Collected data

______

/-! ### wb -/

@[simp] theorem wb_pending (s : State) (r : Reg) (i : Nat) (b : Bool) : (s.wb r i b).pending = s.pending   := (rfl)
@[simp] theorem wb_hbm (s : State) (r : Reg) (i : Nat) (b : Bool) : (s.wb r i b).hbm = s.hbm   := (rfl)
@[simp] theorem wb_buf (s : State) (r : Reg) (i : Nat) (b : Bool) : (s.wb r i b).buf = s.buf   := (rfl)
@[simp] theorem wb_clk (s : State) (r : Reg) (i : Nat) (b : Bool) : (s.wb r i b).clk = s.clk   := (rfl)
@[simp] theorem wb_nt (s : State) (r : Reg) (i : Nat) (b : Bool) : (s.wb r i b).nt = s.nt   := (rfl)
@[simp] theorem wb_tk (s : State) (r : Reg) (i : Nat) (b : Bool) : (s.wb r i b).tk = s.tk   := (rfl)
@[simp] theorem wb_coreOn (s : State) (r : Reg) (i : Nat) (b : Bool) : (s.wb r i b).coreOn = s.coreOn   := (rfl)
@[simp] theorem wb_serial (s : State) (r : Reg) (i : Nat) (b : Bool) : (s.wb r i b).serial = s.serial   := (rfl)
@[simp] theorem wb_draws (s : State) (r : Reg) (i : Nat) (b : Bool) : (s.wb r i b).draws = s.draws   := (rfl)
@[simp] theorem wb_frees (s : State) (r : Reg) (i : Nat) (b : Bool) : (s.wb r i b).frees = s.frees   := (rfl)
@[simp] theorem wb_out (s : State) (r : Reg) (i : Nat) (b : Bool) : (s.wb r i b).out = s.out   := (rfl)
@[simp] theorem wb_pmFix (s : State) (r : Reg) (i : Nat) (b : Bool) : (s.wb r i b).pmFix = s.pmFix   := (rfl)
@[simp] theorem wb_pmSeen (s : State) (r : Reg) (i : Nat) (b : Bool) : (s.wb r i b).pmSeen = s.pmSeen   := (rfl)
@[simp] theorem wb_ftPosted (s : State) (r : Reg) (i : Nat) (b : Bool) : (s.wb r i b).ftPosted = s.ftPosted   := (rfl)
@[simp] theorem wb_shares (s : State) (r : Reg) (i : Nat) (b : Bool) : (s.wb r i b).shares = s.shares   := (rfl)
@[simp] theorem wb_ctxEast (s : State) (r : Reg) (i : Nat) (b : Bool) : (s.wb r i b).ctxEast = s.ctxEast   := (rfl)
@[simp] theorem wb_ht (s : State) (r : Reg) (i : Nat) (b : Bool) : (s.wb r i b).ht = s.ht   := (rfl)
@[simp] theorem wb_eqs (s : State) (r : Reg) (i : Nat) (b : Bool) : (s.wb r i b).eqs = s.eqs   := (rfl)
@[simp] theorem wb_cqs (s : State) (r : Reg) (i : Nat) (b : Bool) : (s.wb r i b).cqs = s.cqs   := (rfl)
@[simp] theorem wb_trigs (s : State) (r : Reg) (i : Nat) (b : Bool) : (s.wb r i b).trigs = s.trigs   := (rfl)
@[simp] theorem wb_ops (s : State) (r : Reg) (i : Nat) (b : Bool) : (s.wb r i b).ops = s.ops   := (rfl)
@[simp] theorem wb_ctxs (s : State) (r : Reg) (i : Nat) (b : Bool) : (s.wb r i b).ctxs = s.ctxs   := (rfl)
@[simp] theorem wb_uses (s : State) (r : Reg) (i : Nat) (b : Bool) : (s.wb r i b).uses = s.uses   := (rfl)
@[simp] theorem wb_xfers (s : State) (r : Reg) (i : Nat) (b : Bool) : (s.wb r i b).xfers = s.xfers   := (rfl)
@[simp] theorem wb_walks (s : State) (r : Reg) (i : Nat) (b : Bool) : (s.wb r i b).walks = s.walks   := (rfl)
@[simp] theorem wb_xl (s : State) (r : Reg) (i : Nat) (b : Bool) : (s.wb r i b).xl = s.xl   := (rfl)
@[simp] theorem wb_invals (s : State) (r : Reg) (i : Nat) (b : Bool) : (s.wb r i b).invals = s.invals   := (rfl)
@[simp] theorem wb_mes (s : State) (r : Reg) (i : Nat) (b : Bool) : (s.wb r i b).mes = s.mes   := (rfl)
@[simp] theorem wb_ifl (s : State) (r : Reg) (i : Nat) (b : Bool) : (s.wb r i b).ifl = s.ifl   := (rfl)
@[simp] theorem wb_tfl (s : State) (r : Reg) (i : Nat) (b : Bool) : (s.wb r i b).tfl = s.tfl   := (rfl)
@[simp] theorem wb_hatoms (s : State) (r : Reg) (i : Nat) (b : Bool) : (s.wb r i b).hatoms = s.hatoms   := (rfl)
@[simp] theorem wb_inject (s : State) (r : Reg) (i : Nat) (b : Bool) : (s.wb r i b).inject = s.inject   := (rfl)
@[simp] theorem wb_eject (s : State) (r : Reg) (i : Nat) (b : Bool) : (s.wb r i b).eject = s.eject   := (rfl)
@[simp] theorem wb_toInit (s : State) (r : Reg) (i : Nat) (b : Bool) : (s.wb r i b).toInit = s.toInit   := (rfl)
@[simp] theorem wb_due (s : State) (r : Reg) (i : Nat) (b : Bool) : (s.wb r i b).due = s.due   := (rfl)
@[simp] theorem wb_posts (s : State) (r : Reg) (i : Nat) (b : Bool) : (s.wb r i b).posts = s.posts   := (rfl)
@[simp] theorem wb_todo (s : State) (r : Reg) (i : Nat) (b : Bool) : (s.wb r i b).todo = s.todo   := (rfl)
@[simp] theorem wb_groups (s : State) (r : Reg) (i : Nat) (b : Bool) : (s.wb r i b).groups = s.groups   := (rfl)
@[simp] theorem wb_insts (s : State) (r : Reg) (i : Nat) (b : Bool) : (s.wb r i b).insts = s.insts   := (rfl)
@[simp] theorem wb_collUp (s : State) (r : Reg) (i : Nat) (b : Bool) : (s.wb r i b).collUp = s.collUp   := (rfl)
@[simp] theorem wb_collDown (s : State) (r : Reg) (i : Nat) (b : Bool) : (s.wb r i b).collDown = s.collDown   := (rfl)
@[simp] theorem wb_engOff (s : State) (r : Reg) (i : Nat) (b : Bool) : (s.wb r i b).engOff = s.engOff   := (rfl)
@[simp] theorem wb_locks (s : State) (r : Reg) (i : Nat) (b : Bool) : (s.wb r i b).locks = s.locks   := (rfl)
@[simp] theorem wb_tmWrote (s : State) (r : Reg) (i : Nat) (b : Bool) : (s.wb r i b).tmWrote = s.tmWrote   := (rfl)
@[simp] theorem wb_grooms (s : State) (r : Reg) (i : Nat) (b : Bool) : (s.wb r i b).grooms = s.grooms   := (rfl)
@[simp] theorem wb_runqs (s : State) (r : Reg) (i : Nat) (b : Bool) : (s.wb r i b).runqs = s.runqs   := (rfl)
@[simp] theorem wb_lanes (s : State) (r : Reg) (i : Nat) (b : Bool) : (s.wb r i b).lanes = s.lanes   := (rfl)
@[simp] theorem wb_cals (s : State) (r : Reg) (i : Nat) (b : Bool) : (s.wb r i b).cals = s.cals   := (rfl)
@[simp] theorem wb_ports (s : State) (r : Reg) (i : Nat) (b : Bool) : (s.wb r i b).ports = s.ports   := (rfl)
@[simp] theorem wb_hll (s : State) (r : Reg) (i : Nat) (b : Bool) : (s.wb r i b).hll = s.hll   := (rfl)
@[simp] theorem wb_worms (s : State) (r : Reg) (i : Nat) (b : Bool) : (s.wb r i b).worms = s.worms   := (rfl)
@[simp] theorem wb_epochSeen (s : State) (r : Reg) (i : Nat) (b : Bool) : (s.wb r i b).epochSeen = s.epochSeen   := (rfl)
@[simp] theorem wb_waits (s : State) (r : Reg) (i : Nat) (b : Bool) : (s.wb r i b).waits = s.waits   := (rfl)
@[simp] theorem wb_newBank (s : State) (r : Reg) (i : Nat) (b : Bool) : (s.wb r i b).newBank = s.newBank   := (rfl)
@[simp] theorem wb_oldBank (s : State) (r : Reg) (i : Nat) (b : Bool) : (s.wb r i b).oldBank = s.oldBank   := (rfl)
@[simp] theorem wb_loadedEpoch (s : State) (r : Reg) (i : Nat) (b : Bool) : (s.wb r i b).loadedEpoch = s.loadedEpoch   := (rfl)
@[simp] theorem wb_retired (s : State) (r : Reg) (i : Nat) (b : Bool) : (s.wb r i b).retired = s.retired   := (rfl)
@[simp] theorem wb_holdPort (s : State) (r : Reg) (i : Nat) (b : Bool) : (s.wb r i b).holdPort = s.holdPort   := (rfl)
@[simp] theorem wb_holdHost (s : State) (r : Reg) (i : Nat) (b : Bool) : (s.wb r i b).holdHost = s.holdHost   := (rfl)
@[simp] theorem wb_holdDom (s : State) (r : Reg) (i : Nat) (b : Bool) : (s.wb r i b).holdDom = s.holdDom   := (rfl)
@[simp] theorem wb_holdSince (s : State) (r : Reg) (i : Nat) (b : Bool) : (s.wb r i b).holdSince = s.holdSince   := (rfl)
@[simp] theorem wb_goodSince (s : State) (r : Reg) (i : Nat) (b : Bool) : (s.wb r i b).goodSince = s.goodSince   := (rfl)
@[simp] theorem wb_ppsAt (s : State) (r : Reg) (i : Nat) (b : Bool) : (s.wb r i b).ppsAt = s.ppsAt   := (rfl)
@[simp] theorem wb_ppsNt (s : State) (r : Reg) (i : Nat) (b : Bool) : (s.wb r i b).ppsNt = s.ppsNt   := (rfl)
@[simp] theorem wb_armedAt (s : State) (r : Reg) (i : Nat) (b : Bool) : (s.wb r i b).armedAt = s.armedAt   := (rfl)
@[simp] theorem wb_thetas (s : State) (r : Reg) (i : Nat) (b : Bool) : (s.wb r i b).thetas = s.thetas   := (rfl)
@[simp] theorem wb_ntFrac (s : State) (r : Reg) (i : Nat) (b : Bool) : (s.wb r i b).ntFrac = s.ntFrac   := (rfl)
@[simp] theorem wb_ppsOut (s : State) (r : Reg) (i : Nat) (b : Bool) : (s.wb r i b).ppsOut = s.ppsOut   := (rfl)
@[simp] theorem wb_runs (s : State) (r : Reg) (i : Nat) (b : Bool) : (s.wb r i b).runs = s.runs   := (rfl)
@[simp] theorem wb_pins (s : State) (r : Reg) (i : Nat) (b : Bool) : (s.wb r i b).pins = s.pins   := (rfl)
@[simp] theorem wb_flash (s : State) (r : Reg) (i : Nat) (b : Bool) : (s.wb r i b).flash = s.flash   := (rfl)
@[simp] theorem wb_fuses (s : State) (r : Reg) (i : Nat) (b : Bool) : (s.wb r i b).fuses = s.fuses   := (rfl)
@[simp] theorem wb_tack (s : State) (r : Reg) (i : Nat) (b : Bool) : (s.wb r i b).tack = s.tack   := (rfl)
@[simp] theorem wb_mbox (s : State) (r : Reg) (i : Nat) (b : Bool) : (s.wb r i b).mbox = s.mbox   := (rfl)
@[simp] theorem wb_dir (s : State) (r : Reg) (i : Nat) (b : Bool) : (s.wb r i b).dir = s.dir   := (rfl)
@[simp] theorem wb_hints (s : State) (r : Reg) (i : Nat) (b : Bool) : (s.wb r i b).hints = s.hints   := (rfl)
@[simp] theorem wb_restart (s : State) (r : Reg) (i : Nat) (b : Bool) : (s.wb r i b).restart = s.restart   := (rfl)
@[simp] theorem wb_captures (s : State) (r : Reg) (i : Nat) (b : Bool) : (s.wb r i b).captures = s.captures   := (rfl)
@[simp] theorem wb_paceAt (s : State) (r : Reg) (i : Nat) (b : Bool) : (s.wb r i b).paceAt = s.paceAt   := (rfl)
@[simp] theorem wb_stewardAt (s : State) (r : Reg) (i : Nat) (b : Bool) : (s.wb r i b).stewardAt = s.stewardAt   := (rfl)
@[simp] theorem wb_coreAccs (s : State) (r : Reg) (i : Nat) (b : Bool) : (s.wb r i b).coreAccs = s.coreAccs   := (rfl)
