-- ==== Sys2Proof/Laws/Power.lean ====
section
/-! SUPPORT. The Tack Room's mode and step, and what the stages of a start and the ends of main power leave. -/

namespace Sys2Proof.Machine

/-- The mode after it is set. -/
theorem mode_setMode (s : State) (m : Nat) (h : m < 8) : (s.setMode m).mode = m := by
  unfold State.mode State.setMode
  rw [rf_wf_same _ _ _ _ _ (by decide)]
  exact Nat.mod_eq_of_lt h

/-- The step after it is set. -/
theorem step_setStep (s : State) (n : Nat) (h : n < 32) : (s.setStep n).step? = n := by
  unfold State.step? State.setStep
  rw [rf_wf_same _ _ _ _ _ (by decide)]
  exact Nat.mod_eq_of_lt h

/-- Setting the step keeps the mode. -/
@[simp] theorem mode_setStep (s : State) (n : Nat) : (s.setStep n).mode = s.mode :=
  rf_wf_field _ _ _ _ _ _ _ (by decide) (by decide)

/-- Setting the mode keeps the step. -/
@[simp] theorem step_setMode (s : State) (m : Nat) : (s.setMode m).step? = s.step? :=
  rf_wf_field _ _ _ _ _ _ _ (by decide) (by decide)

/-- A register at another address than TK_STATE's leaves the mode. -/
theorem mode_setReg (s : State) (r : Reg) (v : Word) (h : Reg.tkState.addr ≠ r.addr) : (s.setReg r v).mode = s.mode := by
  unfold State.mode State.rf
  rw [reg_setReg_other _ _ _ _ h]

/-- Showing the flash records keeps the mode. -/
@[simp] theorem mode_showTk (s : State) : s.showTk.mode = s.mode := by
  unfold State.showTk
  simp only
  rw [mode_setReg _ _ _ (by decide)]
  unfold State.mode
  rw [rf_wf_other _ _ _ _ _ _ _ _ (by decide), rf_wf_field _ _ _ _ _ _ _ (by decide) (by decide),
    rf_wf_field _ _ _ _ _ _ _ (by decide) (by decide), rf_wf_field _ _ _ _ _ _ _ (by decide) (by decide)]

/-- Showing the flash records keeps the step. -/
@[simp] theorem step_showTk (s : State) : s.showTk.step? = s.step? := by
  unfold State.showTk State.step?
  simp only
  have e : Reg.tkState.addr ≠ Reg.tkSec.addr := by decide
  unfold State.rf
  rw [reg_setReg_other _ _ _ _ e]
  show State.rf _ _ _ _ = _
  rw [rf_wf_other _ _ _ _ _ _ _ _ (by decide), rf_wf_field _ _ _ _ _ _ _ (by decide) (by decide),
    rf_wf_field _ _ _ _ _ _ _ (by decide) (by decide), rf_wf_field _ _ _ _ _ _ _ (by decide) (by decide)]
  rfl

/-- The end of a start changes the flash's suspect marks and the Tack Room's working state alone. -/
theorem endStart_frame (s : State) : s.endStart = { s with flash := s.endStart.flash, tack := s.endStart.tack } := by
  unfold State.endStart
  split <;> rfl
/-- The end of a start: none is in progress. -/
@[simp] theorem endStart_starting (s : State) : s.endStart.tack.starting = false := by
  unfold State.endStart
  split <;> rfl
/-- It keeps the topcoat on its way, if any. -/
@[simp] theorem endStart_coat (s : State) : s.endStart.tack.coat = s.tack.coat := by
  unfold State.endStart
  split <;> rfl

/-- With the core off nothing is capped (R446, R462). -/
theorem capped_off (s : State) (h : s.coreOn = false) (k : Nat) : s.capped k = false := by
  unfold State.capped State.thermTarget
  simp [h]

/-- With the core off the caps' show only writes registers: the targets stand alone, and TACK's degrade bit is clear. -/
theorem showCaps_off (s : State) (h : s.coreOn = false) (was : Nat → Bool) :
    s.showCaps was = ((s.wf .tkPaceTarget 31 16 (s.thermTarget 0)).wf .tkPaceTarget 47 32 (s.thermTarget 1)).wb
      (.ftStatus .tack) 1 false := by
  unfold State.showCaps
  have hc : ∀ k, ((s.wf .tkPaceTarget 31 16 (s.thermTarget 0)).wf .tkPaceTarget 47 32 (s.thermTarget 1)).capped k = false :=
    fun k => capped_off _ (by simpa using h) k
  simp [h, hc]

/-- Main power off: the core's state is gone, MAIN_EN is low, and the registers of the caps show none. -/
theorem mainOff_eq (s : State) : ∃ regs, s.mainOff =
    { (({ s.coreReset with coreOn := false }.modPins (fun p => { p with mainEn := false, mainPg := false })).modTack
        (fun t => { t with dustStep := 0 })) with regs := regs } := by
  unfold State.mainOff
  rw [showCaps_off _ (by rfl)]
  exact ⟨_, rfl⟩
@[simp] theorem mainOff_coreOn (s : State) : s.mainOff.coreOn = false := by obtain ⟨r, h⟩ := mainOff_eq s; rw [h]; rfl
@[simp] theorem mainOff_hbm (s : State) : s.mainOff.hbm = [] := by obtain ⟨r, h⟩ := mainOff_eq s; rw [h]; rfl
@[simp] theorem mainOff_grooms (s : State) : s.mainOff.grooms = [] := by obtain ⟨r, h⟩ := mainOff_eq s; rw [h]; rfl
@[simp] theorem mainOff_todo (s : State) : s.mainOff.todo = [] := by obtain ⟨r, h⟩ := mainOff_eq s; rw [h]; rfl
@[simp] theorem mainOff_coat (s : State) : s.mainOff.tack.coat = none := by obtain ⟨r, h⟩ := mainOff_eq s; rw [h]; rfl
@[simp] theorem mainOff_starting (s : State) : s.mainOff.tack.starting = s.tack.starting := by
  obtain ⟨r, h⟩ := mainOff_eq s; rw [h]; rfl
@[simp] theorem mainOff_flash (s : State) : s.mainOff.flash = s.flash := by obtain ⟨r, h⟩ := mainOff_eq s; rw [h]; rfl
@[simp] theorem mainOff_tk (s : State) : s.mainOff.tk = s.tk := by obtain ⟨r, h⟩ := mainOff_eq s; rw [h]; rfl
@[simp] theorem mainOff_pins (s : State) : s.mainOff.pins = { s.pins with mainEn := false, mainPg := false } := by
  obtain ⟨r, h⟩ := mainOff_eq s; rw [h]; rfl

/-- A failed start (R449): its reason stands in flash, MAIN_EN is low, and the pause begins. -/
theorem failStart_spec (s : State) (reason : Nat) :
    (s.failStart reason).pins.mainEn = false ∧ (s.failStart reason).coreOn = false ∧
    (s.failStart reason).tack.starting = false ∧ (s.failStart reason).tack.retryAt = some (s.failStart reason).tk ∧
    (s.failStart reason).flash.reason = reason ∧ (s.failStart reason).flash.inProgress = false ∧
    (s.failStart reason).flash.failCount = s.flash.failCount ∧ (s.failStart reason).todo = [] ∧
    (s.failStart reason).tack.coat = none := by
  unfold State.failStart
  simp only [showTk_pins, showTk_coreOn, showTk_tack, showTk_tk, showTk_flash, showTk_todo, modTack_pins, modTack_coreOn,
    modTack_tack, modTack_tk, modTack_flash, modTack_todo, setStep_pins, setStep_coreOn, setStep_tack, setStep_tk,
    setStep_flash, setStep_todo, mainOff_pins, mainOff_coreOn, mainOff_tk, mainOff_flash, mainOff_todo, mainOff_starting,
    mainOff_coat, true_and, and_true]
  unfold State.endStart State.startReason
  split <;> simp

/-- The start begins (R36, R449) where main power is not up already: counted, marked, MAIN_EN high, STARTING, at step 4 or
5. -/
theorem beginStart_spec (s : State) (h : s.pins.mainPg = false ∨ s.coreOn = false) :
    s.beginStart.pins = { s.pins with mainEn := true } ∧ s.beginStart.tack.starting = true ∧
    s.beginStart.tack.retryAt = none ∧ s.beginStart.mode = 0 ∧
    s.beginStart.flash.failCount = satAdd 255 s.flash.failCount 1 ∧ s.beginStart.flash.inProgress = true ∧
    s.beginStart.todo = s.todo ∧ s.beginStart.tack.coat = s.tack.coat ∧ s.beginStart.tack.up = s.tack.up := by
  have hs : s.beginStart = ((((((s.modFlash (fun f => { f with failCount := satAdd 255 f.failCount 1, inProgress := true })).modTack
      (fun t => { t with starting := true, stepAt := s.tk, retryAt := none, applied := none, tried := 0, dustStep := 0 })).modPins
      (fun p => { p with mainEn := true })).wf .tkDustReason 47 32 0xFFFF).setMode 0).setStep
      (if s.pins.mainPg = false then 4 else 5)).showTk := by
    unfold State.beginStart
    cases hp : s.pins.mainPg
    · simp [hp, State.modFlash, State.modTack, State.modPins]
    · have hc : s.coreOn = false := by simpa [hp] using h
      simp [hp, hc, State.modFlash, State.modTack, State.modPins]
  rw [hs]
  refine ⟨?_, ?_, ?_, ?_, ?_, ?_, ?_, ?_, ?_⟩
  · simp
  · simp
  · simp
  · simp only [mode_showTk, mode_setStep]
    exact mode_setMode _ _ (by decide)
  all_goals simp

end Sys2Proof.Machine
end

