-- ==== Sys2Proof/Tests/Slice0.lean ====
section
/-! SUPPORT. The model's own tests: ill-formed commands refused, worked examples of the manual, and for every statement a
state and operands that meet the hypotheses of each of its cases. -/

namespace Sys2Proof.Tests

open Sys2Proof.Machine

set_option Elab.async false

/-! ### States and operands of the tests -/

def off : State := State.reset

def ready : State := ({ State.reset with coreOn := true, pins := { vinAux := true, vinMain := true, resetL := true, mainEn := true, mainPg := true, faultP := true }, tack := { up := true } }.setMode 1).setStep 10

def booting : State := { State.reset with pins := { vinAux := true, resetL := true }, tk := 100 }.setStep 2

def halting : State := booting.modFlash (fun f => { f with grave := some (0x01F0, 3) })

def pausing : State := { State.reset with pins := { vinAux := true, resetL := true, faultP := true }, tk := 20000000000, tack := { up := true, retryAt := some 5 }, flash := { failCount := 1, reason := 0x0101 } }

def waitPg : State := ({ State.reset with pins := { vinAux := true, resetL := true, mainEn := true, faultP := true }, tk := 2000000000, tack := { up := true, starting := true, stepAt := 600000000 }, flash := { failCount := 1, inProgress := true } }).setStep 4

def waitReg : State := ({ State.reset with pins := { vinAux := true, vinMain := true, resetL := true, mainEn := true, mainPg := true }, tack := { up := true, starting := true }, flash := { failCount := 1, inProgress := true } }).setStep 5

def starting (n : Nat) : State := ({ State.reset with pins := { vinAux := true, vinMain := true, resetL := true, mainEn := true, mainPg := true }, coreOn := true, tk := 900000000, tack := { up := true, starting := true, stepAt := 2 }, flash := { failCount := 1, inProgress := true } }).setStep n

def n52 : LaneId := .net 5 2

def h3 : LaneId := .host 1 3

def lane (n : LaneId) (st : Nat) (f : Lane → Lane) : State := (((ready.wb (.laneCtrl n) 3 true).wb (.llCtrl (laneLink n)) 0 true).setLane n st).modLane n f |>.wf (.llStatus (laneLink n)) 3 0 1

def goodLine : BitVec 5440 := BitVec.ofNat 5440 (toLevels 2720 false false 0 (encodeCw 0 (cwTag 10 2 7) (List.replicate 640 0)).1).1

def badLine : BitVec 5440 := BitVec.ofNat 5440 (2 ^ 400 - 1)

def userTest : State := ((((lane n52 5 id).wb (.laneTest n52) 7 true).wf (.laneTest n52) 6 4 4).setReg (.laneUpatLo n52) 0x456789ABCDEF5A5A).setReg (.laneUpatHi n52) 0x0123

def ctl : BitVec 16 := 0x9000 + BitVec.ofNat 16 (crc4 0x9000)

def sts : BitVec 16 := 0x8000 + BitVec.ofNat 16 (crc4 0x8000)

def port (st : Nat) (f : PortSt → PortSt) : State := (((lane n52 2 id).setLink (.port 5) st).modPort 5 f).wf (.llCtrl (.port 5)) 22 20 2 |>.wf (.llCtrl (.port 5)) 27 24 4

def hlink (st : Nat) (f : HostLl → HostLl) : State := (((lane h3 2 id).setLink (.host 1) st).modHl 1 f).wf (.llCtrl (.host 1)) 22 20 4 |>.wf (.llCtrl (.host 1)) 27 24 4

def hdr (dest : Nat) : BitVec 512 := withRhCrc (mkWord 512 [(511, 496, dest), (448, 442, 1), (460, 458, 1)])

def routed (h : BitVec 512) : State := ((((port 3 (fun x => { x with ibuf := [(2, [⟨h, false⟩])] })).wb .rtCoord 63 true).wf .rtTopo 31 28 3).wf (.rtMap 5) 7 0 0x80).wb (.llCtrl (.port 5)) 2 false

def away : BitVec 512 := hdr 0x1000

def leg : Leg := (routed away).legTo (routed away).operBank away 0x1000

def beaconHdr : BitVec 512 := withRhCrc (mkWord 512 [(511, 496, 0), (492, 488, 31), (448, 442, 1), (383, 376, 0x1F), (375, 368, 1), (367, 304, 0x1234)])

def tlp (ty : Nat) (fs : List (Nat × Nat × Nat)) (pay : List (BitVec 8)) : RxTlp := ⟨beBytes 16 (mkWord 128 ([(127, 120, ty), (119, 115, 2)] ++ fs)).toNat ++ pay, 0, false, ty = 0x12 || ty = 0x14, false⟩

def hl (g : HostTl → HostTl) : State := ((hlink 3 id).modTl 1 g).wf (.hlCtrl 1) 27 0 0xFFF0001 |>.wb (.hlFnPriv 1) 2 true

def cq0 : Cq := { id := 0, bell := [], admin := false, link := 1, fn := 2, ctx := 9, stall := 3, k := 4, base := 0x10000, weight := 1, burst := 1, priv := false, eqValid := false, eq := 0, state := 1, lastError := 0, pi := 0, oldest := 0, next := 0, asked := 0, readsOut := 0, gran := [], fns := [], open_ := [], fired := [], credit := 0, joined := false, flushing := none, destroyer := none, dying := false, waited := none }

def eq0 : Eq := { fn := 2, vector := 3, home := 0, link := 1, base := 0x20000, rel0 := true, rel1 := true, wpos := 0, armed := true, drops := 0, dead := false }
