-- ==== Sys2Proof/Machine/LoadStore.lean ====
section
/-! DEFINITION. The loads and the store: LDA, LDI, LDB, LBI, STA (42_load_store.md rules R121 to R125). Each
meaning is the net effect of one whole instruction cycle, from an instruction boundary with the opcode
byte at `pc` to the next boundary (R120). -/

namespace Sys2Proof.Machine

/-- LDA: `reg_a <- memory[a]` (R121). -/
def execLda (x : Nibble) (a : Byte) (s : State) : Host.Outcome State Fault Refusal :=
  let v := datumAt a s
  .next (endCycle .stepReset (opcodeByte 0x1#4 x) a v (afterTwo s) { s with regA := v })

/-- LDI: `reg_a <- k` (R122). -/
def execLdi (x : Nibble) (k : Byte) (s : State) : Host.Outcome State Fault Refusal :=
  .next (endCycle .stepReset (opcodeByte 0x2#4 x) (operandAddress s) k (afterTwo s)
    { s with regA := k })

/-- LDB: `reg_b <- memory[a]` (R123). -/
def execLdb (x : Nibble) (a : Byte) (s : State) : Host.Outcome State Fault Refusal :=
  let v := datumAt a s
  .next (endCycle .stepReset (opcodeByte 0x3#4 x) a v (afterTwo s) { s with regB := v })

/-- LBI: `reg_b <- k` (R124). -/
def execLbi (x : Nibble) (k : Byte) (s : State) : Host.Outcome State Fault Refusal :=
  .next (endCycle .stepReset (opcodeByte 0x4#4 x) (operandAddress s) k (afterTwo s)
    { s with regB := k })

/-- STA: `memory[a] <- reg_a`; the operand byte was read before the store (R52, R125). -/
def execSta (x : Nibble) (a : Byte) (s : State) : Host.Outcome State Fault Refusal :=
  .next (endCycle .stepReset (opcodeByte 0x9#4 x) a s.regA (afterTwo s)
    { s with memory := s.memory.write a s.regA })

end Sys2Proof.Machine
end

______

▸ Work order: Copy the lines above exactly, beginning at the line that has "unfold State.rf" and stopping after the line that has "state alone. -/", and omit the rest.

▸ Reply:
  unfold State.rf
  rw [reg_setReg_other _ _ _ _ e]
  show State.rf _ _ _ _ = _
  rw [rf_wf_other _ _ _ _ _ _ _ _ (by decide), rf_wf_field _ _ _ _ _ _ _ (by decide) (by decide),
    rf_wf_field _ _ _ _ _ _ _ (by decide) (by decide), rf_wf_field _ _ _ _ _ _ _ (by decide) (by decide)]
  rfl

/-- The end of a start changes the flash's suspect marks and the Tack Room's working state alone. -/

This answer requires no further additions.